The benefits here are:

Simple pipeline, only consisting of a Lambda function and trigger.
Isolated environment. No antivirus code or potentially infected files would go anywhere near our Kubernetes cluster.
Scales with demand.

Unfortunately, the deal-breaker for this solution was the performance. From the start, we were aware there would be some delay while files were being scanned and had metrics in place to capture this. We aimed to get a working solution out ASAP and start tweaking the configurable options, like function memory, to optimise the performance.

What they don't tell you

clamscan loads the virus definitions into memory each time it performs a one-off scan.

In practice we found this would take a minimum of 20 seconds. Once the definitions had been loaded, the actual time to scan a file was in the milliseconds.

Running ClamAV as a daemon still requires this startup time, but subsequent scans are 🔥 blazing fast 🔥.

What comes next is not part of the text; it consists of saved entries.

-- ==== Sys2Proof/Machine/JobOps.lean ====
section
/-! DEFINITION. The job of the chip: its last, its requests' completions, and how it stops (09 R216 to R219, 15 R379, 16). -/
namespace Sys2Proof.Machine

/-! ### The job and its last -/

/-- The loaded last with this digest. -/
def lastWith (s : State) (digest : List Byte) : Option LoadedLast := s.lasts.find? (fun l => decide (l.digest = digest))

/-- The job's last. -/
def jobLast (s : State) : Option LoadedLast := s.job.bind (fun j => lastWith s j.last)

/-- Change the job. -/
def setJob (s : State) (f : Job → Job) : State := { s with job := s.job.map f }

/-- The chips of an arrangement entry. -/
def LoadedLast.chip (l : LoadedLast) (n : Nat) : ArrChip := l.arr.chips.getD n ⟨⟨0, 0, 0⟩, [], []⟩

/-- Whether this chip leads the job (R397). -/
def isLeader (s : State) : Bool := match jobLast s with | some l => decide (l.arr.leader = l.lchip) | none => false

/-- The number of chips of the job. -/
def jobChips (s : State) : Nat := match jobLast s with | some l => l.arr.chips.length | none => 0

/-- The physical eyelet of a logical one (R136). -/
def LoadedLast.phys (l : LoadedLast) (e : Nat) : Nat := (l.chip l.lchip).eyelets.getD e e

/-- The logical eyelet of a physical one. -/
def LoadedLast.logical (l : LoadedLast) (k : Nat) : Nat := firstIdx (fun x => decide (x = k)) (l.chip l.lchip).eyelets

/-- The physical eyelets that the job's lacing uses (R190). -/
def lacingEyelets (s : State) : List Nat :=
  match jobLast s with
  | some l => ((List.range 16).filter l.lacing.used).map l.phys
  | none => []

/-- Whether the job's lacing uses eyelet `k`. -/
def lacingUses (s : State) (k : Nat) : Bool := (lacingEyelets s).contains k

/-- Whether a coordinate is that of a chip of the job's arrangement (R204). -/
def ofJob (s : State) (coord : Nat) : Bool :=
  match jobLast s with | some l => l.arr.chips.any (fun c => decide (c.coord.field = coord)) | none => false

/-- The coordinate of the job's leader. -/
def leaderCoord (s : State) : Nat :=
  match jobLast s with | some l => (l.chip l.arr.leader).coord.field | none => 0

/-- The logical number of this chip in its job, 0xFFFF for none. -/
def myLchip (s : State) : Nat := match jobLast s with | some l => l.lchip | none => 0xFFFF

/-- A message of this chip's job. -/
def jobMsg (s : State) (type arg8 jsf arg64 : Nat) : Tongue :=
  { type, tag := match s.job with | some j => j.tag | none => 0xFFFF, origin := s.dev.coord, lchip := myLchip s, lat := 0,
    arg8, jsf, arg64 }

/-! ### Device and job state together (Table 16.2) -/

/-- The device state that the job gives a chip with a last loaded. -/
def stateOfJob (j : Option Job) : DevState :=
  match j with
  | none => .loaded
  | some j =>
    match j.state with
    | .starting => .running
    | .running => .running
    | .draining => .draining
    | _ => .loaded

/-- The states that follow the job. -/
def followsJob (d : DevState) : Bool := decide (d = .loaded ∨ d = .running ∨ d = .draining)

/-- Bring the device state, or the one kept under HELD, in line with the job (Table 16.2). -/
def syncDev (s : State) : State :=
  if s.dev.state = .held then
    (if followsJob s.dev.under then { s with dev.under := stateOfJob s.job } else s)
  else if followsJob s.dev.state then { s with dev.state := stateOfJob s.job } else s

/-- Put the job into a state. -/
def setJobState (s : State) (x : JobState) : State := syncDev (setJob s (fun j => { j with state := x }))

/-! ### Requests (R379, Table 15.7) -/

/-- The RESULT of a request's completion. -/
def reqResult (q : Request) (report endCode choice : Nat) : List Byte :=
  leBytes 4 q.tokens.length ++ leBytes 2 (q.tokens.length - q.reported) ++ [byteOf report, byteOf endCode]
    ++ leBytes 6 choice ++ zeros 2 ++ padTo 32 q.stamp ++ leBytes 4 q.hit

/-- Post one completion of a request. -/
def postReq (s : State) (q : Request) (status sub report endCode choice : Nat) : State :=
  postCpl s q.ring
    { status, sub, final := decide (endCode ≠ 0), flags := 0, opcode := 0x80, index := q.slot, tag := q.tag,
      result := reqResult q report endCode choice, irq := q.irq, answers := true,
      signal := (outstOf s q.ring q.slot).bind (·.signal) }

/-- Take an ended request off the leader's lists; the RELEASE of an admitted one is due (R311). -/
def dropRequest (s : State) (q : Request) : State :=
  setJob s (fun j =>
    { j with
      requests := j.requests.filter (fun r => decide (r.rid ≠ q.rid))
      plans := j.plans.filter (fun p => decide (p.rid ≠ q.rid))
      endingSlots := if q.phase = 1 then j.endingSlots else j.endingSlots ++ [q.bslot] })

/-- End a request with a status and END = 3 (R156, R379); a refusal is recorded (R387). -/
def failRequest (status sub : Nat) (s : State) (q : Request) : State :=
  let s := if status = stBadState ∨ status = stBadDescriptor then noteRefusal s q.ring q.slot status sub else s
  let choice := match s.job with | some j => j.choice | none => 0
  dropRequest (postReq s q status sub (if q.phase = 1 then 0 else 1) 3 choice) q

/-! ### Stopping (R156, R216 to R219) -/

/-- The barrier with nothing pending; the attempt number stays (R208). -/
def Barrier.clear (b : Barrier) : Barrier :=
  { b with startDesc := none, offerAt := none, offer := none, answered := none, readies := [], releaseAt := none,
           slipHeld := [], slipMine := [], slipFrom := [], slipReady := [], slipReadySent := [], resumeAt := none, resumed := [],
           pauseFrom := none }

/-- An awl with empty queues. -/
def Awl.fresh : Awl :=
  { tileInput := [], vectorQ := [], hbmQ := [], matBusy := [], links := [], posts := [], postCount := [], laterPosts := [],
    departs := [], said := [], residue := false }

/-- The holds that end with the job's work; margin, throttle and Cobbler holds stay. -/
def keepsAfterStop : Hold → Bool
  | .margin _ => true
  | .throttle => true
  | .cobbler => true
  | _ => false

/-- Count the lag up to now and set the anchor at `js` (R32, R214). -/
def anchorAt (s : State) (ws js : Nat) : State :=
  setJob s (fun j =>
    { j with slipTotal := j.slipTotal + (if j.state = .running ∨ j.state = .draining then (ws - j.anchorWs) - (js - j.anchorJs) else 0),
             anchorWs := ws, anchorJs := js })

/-- A region without the work of the job: its local JS stays. -/
def Region.idle (g : Region) : Region :=
  { g with due := false, todo := [], counted := false, holds := g.holds.filter keepsAfterStop }

/-- Drop what the job's scheduled work holds on the chip: landed and queued units, transfers on their way, waits, holds, a
pace to come. -/
def dropWork (s : State) : State :=
  let s := setJob s (fun j => { j with arrivals := [], later := [] })
  { s with
    clk.nextInside := none
    clk.armed := none
    clk.regions := s.clk.regions.map Region.idle
    mem.tackWaits := (s.mem.tackWaits.map (fun w => (w.1, w.2.filter (fun x => decide (x.1 = 0))))).filter
      (fun w => !w.2.isEmpty)
    eyelets := s.eyelets.map (fun e => { e with landing := [], txSched := [] }) }

/-- BAD_STATE sub-code for a descriptor that waits on a job that has stopped (R399, Table 16.10). -/
def stoppedSub (status : Nat) : Nat := if status = stPowerAbort then 0x12 else 0x05

/-- Complete everything that waits on the job: requests with the stop's status (R156), JOB_START with it (a power stop:
0x12), JOB_DRAIN and JOB_CHECKPOINT with 0x05 (Table 16.10; R399). -/
def completePending (s : State) (status : Nat) : State :=
  match s.job with
  | none => s
  | some j =>
    let s := j.requests.foldl (failRequest status 0) s
    let s := match j.barrier.startDesc with
      | some d => if status = stPowerAbort then refuseSlot s d.1 d.2 stBadState 0x12 else complete s d.1 d.2 status 0
      | none => s
    let s := j.drainDescs.foldl (fun s d => refuseSlot s d.1 d.2 stBadState 0x05) s
    j.ckptDescs.foldl (fun s c => refuseSlot s c.ring c.slot stBadState (stoppedSub status)) s

/-- The job stops on this chip: no further scheduled work, pending responses completed, STOPPED (R216). -/
def enterStopped (s : State) (status : Nat) : State :=
  let s := completePending s status
  let s := dropWork (setJob s (fun j => { j with slipTotal := slipTotal s j }))
  setJobState (setJob s (fun j =>
    { j with barrier := j.barrier.clear, awl := Awl.fresh, requests := [], drainDescs := [],
             ckptDescs := [], fetches := [], plans := [], pauseOrdered := false, endingSlots := [] })) .stopped

/-- Whether the job is in a state that a stop ends (Table 16.3). -/
def stoppable (j : Job) : Bool := decide (j.state = .starting ∨ j.state = .running ∨ j.state = .draining)

/-- The governing STOP: the smallest boundary, then the lowest logical chip (R216). -/
def governing (xs : List (Nat × Nat × Nat)) : Option (Nat × Nat × Nat) :=
  xs.foldl (fun m x => match m with
    | none => some x
    | some y => if x.1 < y.1 ∨ (x.1 = y.1 ∧ x.2.1 < y.2.1) then some x else some y) none

/-- The status of the governing STOP. -/
def governingStatus (j : Job) (dflt : Nat) : Nat := match governing j.barrier.stops with | some x => x.2.2 | none => dflt

/-- The step boundary at which the job stands stopped: the governing one (R216). -/
def stopBoundary (j : Job) : Nat := match governing j.barrier.stops with | some x => x.1 | none => j.boundary

/-- This chip stops its job: it floods STOP with its last completed step boundary and the status (R216). -/
def stopJob (s : State) (status : Nat) : State :=
  match s.job with
  | none => s
  | some j =>
    if stoppable j then
      let s := originate s (jobMsg s 0x18 status j.boundary 0)
      let s := setJob s (fun j =>
        { j with barrier.stops := j.barrier.stops ++ [(j.boundary, myLchip s, status)] })
      enterStopped s (match s.job with | some j => governingStatus j status | none => status)
    else s

/-- A lacing eyelet has gone down (R218, R395): the event, and a stop with LINK_LOST where the job runs. -/
def laceLinkDown (s : State) (k : Nat) : State :=
  match s.job with
  | none => s
  | some j => if lacingUses s k ∧ j.state ≠ .none then stopJob (event s 0x2120 [k]) stLinkLost else s

end Sys2Proof.Machine
end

A delay of 20 seconds will fit some use-cases but this would have had an impact on transaction attachments and limited any other future work.

BucketAV

Another option was to use an off-the-shelf solution like BucketAV.

BucketAV uses ClamAV too so it should provide the same level of protection. We quickly weighed up the pros and cons of using this and decided it wasn't suitable for us, mostly due to the cost.

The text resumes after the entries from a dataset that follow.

-- ==== Sys2Proof/Machine/Link.lean ====
section
/-! DEFINITION. The commands of the welt link layer: training, items received, timers, the transmitter (09 9.1, 10).
A command whose precondition the state does not show leaves the state unchanged (log entry 3). -/
namespace Sys2Proof.Machine
open Host

/-- An item command takes the item off the eyelet's received stream where it is the next one there (R224). -/
def takeItem (s : State) (k : Nat) (item : List Byte) : State :=
  setEyelet s k (fun e =>
    match e.rxItems with
    | x :: rest => if x = item then { e with rxItems := rest } else e
    | [] => e)

/-! ### Training (R226 to R231) -/

/-- A training sequence with good SYNC and CRC (Table 10.3). -/
def tsOk (b : List Byte) : Bool :=
  decide (b.length = 32 ∧ leAt b 0 4 = 0x0F5AF0A5 ∧ leAt b 28 4 = crc32c (b.take 28))

/-- The lanes of a mask. -/
def laneList (m : Nat) : List Nat := (List.range 8).filter (bitOf m)

/-- The lanes used: all 8, else the lowest six, else the lowest four, within the cap (R230, R231); none below four. -/
def chooseLanes (common cap : Nat) : List Nat :=
  let ls := laneList common
  if ls.length = 8 ∧ cap = 8 then ls
  else if 6 ≤ ls.length ∧ 6 ≤ cap then ls.take 6
  else if 4 ≤ ls.length then ls.take 4
  else []

/-- A restart by the partner (R229): a DETECT TS after it had reached LOCK or sent DOWN_NOTICE. The ninth within 1 s
lengthens the back-off. -/
def noteRestart (s : State) (k : Nat) : State :=
  let e := s.eyelet k
  if e.partnerLocked then
    let rs := e.restarts.filter (fun t => decide (s.now < t + 1000 * msTicks)) ++ [s.now]
    if 8 < rs.length then
      violation (setEyelet s k (fun e =>
        { e with partnerLocked := false, restarts := rs,
                 backoff := if e.backoff < 100 then 100 else min 1600 (2 * e.backoff) })) k 0x220A 0x01
    else setEyelet s k (fun e => { e with partnerLocked := false, restarts := rs })
  else s

/-- EQUALISE meets the partner's EQ_DONE: width, lanes and speed are chosen, or training fails (R230). -/
def equaliseDone (s : State) (k : Nat) (ts : List Byte) (ownOk : Nat) : State :=
  let e := s.eyelet k
  let common := (ownOk &&& leAt ts 6 1) &&& (255 - e.laneRetire)
  let lanes := chooseLanes common e.widthCap
  if lanes.isEmpty then
    trainFail (setEyelet s k (fun e =>
      { e with state := .down, slowNext := e.slowNext || decide ((laneList ownOk).length < 4) })) k
  else
    let s := setEyelet s k (fun e =>
      { e with state := .lock, lanes, laneOk := common,
               slow := e.speedPin || e.slowNext || decide (leAt ts 7 1 % 4 = 1), slowNext := false, hopLocked := false })
    if lanes.length < 8 then event s 0x2204 [k, lanes.length] else s

/-- TRAINING_SEQUENCE (R227 to R230): the sequences received on the lanes, whether at least 10 µs of them have been
valid, and the lanes that have passed equalisation here. -/
def execTrainingSequence (eyelet : Nat) (lanes : List (List Byte)) (sustained : Bool) (ownOk : Nat) (s : State) :
    Outcome State Fault Refusal :=
  .next (
    let good := lanes.filter tsOk
    match good with
    | [] => s
    | ts :: _ =>
      let kind := leAt ts 4 1
      match (s.eyelet eyelet).state with
      | .held => setEyelet s eyelet (fun e => { e with partnerActive := true })
      | .detect =>
        let s := if kind = 1 then noteRestart s eyelet else s
        if 4 ≤ good.length ∧ sustained then setEyelet s eyelet (fun e => { e with state := .equalise }) else s
      | .equalise =>
        let s := if kind = 1 then noteRestart s eyelet else s
        if kind = 3 then equaliseDone s eyelet ts ownOk else s
      | _ => if kind = 1 then noteRestart s eyelet else s)

/-- TRAINING_STATE_TIMEOUT (R228). -/
def execTrainingStateTimeout (eyelet : Nat) (s : State) : Outcome State Fault Refusal :=
  .next (
    let e := s.eyelet eyelet
    let down := trainFail (setEyelet s eyelet (dropLink · .down)) eyelet
    match e.state with
    | .detect =>
      if (match e.trainFailAt with | some t => decide (s.now < t + 10000 * msTicks) | none => false) then s
      else trainFail (setEyelet s eyelet (fun e => { e with trainFailAt := some s.now })) eyelet
    | .equalise => down
    | .lock => down
    | .exchange => down
    | .credit => down
    | _ => s)

/-- CODEWORD_LOCK (R228, R234): EXCHANGE, or on a bridge RELAY once both hops are locked alike. -/
def execCodewordLock (eyelet : Nat) (s : State) : Outcome State Fault Refusal :=
  .next (
    let e := s.eyelet eyelet
    if e.state ≠ .lock then s
    else
      let s := setEyelet s eyelet (fun e => { e with partnerLocked := true, hopLocked := true })
      match e.bridgePeer with
      | none => enterExchange s eyelet
      | some p =>
        let f := s.eyelet p
        if f.state = .lock ∧ f.hopLocked then
          if f.lanes.length = e.lanes.length ∧ f.slow = e.slow then
            setEyelet (setEyelet s eyelet (fun e => { e with state := .relay })) p (fun e => { e with state := .relay })
          else bridgeDown s eyelet 0x220C
        else s)

/-- BACKOFF_EXPIRY (R229). -/
def execBackoffExpiry (eyelet : Nat) (s : State) : Outcome State Fault Refusal :=
  .next (if (s.eyelet eyelet).state = .down then enterDetect s eyelet else s)

/-! ### Codewords (R223 to R225, R234) -/

/-- Whether the eyelet receives codewords in this state. -/
def takesCodewords (x : LinkState) : Bool :=
  decide (x = .lock ∨ x = .exchange ∨ x = .credit ∨ x = .up ∨ x = .relay)

/-- Add one block to the item in assembly: a mini-unit is one block, a unit eight (R224). A broken pattern is a
BAD_ITEM in UP and the unit is treated as failing its CRC (Table 10.12). -/
def takeBlock (k : Nat) (s : State) (blk : Bool × List Byte) : State :=
  let e := s.eyelet k
  let unit (b : List Byte) : Bool := decide (leAt b 0 1 / 16 = 8 ∨ leAt b 0 1 / 16 = 9)
  if blk.1 then
    let s := if e.partialItem.isEmpty ∨ e.state ≠ .up then s else nakExpected (violation s k 0x2215 0) k
    setEyelet s k (fun e =>
      if unit blk.2 then { e with partialItem := blk.2 } else { e with partialItem := [], rxItems := e.rxItems ++ [blk.2] })
  else if e.partialItem.isEmpty then s
  else
    let whole := e.partialItem ++ blk.2
    setEyelet s k (fun e =>
      if 256 ≤ whole.length then { e with partialItem := [], rxItems := e.rxItems ++ [whole] }
      else { e with partialItem := whole })

/-- The blocks of a data codeword with their start bits (R224). -/
def codewordBlocks (data : Nat) : List (Bool × List Byte) :=
  (List.range 20).map (fun j => (bitOf data j, leBytes 32 (bitsOf data (20 + 256 * j) 256)))

/-- CODEWORD_RECEIVED (R223 to R225, R228, R234): up to 15 symbol errors are corrected; eight uncorrectable codewords in
a row take the eyelet down; a bridge relays every block. -/
def execCodewordReceived (eyelet marker data symbolErrors : Nat) (s : State) : Outcome State Fault Refusal :=
  .next (
    let e := s.eyelet eyelet
    if !takesCodewords e.state then s
    else
      let bad := decide (15 < symbolErrors)
      let s := setEyelet s eyelet (fun e =>
        if bad then { e with uncorrected := satUp e.uncorrected, badRun := e.badRun + 1 } else { e with badRun := 0 })
      if 8 ≤ (s.eyelet eyelet).badRun then
        match e.state with
        | .up => leaveUp s eyelet 0x02 true .down
        | .relay => bridgeDown s eyelet 0x220B
        | _ => s
      else if marker ≠ 0 then s
      else
        match e.state, e.bridgePeer with
        | .relay, some p => setEyelet s p (fun f => { f with out := f.out ++ (codewordBlocks data).map (·.2) })
        | .relay, none => s
        | .lock, _ => s
        | _, _ => (codewordBlocks data).foldl (takeBlock eyelet) s)

/-- MARKER_LOSS (R225, R228): a trained lane has missed its marker for four marker periods. -/
def execMarkerLoss (eyelet lane : Nat) (s : State) : Outcome State Fault Refusal :=
  .next (
    let e := s.eyelet eyelet
    if !e.lanes.contains lane then s
    else
      match e.state with
      | .up => leaveUp s eyelet 0x02 true .down
      | .relay => bridgeDown s eyelet 0x220B
      | _ => s)

/-! ### Exchange and credit (R232, R233, R246) -/

/-- EXCHANGE (R232). -/
def execExchange (eyelet : Nat) (item : List Byte) (s : State) : Outcome State Fault Refusal :=
  .next (
    let s := takeItem s eyelet item
    let b4 := leAt item 4 1
    let rx := leAt item 6 2
    if (s.eyelet eyelet).state ≠ .exchange ∨ !miniOk item ∨ leAt item 0 1 ≠ 0x06 then s
    else if leAt item 1 1 = 1 ∧ bitOf b4 4 ∧ inPod s (leAt item 2 2) then
      exchangeDone (setEyelet s eyelet (fun e =>
        { e with identityOk := true, partnerCoord := leAt item 2 2, partnerEyelet := b4 % 16, partnerValid := true,
                 partnerRxNext := if bitOf rx 15 then some (rx % 4096) else none })) eyelet
    else trainFail (setEyelet s eyelet (dropLink · .down)) eyelet)

/-- EXCHANGE_RESEND (R232): every 10 µs until the partner's has come. -/
def execExchangeResend (eyelet : Nat) (s : State) : Outcome State Fault Refusal :=
  .next (
    let e := s.eyelet eyelet
    if e.state = .exchange ∧ !e.identityOk then
      sendNow (setEyelet s eyelet (fun e => { e with identitySent := s.dev.coordValid })) eyelet (exchangeItem s eyelet)
    else s)

/-- LAT_PROBE_SEND (R233): 64 probes, numbered from 0. -/
def execLatProbeSend (eyelet : Nat) (s : State) : Outcome State Fault Refusal :=
  .next (
    let e := s.eyelet eyelet
    if e.state = .exchange ∧ e.probesSent < 64 then
      sendNow (setEyelet s eyelet (fun e => { e with probesSent := e.probesSent + 1 })) eyelet
        (miniUnit [0x04, byteOf e.probesSent])
    else s)

/-- LAT_PROBE (R233): answered with its PROBE_ID and the turnaround time. -/
def execLatProbe (eyelet : Nat) (item : List Byte) (turn : Nat) (s : State) : Outcome State Fault Refusal :=
  .next (
    let s := takeItem s eyelet item
    let e := s.eyelet eyelet
    if (e.state = .exchange ∨ e.state = .credit) ∧ miniOk item ∧ leAt item 0 1 = 0x04 then
      sendNow s eyelet (miniUnit ([0x05, byteAt item 1] ++ leBytes 2 turn))
    else s)

/-- LAT_ECHO (R222, R233): one sample, (round trip - TURN) / 2 in 1/16 ns; the largest of the 64 is the hop latency. -/
def execLatEcho (eyelet : Nat) (item : List Byte) (round : Nat) (s : State) : Outcome State Fault Refusal :=
  .next (
    let s := takeItem s eyelet item
    let e := s.eyelet eyelet
    let id := leAt item 1 1
    if e.state = .exchange ∧ miniOk item ∧ leAt item 0 1 = 0x05 ∧ id < e.probesSent ∧ id ∉ e.probesAnswered then
      exchangeDone (setEyelet s eyelet (fun e =>
        { e with probesAnswered := e.probesAnswered ++ [id], latMax := max e.latMax ((round - leAt item 2 2) / 2) })) eyelet
    else s)

/-- The advertisement of a CREDIT_INIT, where it is valid (R246). -/
def parseAdvert (item : List Byte) : Option Advert :=
  let res := (List.range 4).map (fun i => leAt item (4 + i) 1)
  let shared := leAt item 8 2
  let t := leAt item 10 1
  if res.all (fun r => decide (1 ≤ r)) ∧ shared ≤ 4095 ∧ 2 ≤ t ∧ t ≤ 64 ∧ byteAt item 11 = byteOf 256
      ∧ leAt item 2 2 = res.sum + shared then some ⟨res, shared, t⟩ else none

/-- CREDIT_INIT (R246, R252): UP, or DOWN where it is invalid. -/
def execCreditInit (eyelet : Nat) (item : List Byte) (s : State) : Outcome State Fault Refusal :=
  .next (
    let s := takeItem s eyelet item
    if (s.eyelet eyelet).state ≠ .credit ∨ !miniOk item ∨ leAt item 0 1 ≠ 0x07 then s
    else
      match parseAdvert item with
      | some a => enterUp s eyelet a
      | none => trainFail (setEyelet s eyelet (dropLink · .down)) eyelet)

/-! ### Welt units received (R200, R201, R240 to R242) -/

/-- The fields of a welt unit's header (Table 10.6). -/
def unitSeq (item : List Byte) : Nat := bitsOf (leAt item 0 8) 8 12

Cost: BucketAV has you run a dedicated EC2 instance which would be fairly costly for us as we run a very lean infrastructure currently. There's also a standard SaaS price for BucketAV which adds up.
Flexibility: Building our own solution enabled us to define exactly how it works. We can choose what files to scan, how to handle infected files, how to get alerted etc.

Conclusion

We went live with this feature at the end of May and our business owners have started to take advantage of PDF uploads.

956 PDFs uploaded as transaction evidence
6% of all transaction attachments are PDFs
15% of business owners that upload transaction evidence have uploaded at least one PDF

What about performance?

Here's a chart showing the scanning duration with a few different percentiles. You can see that half of all uploads take less than 10ms and almost all uploads are scanned within 25ms. Significantly faster than the 20 seconds taken using a Lambda Function.

What's next?

The original project focused on transaction attachments but now it's so simple to enable scanning on any bucket we quickly followed up with allowing business owners to upload PDFs during sign-up which is now the most popular option and greatly speeds up the sign-up process.

There's plenty of scope for allowing PDF uploads in other parts of the app and we could easily allow other file types in the future.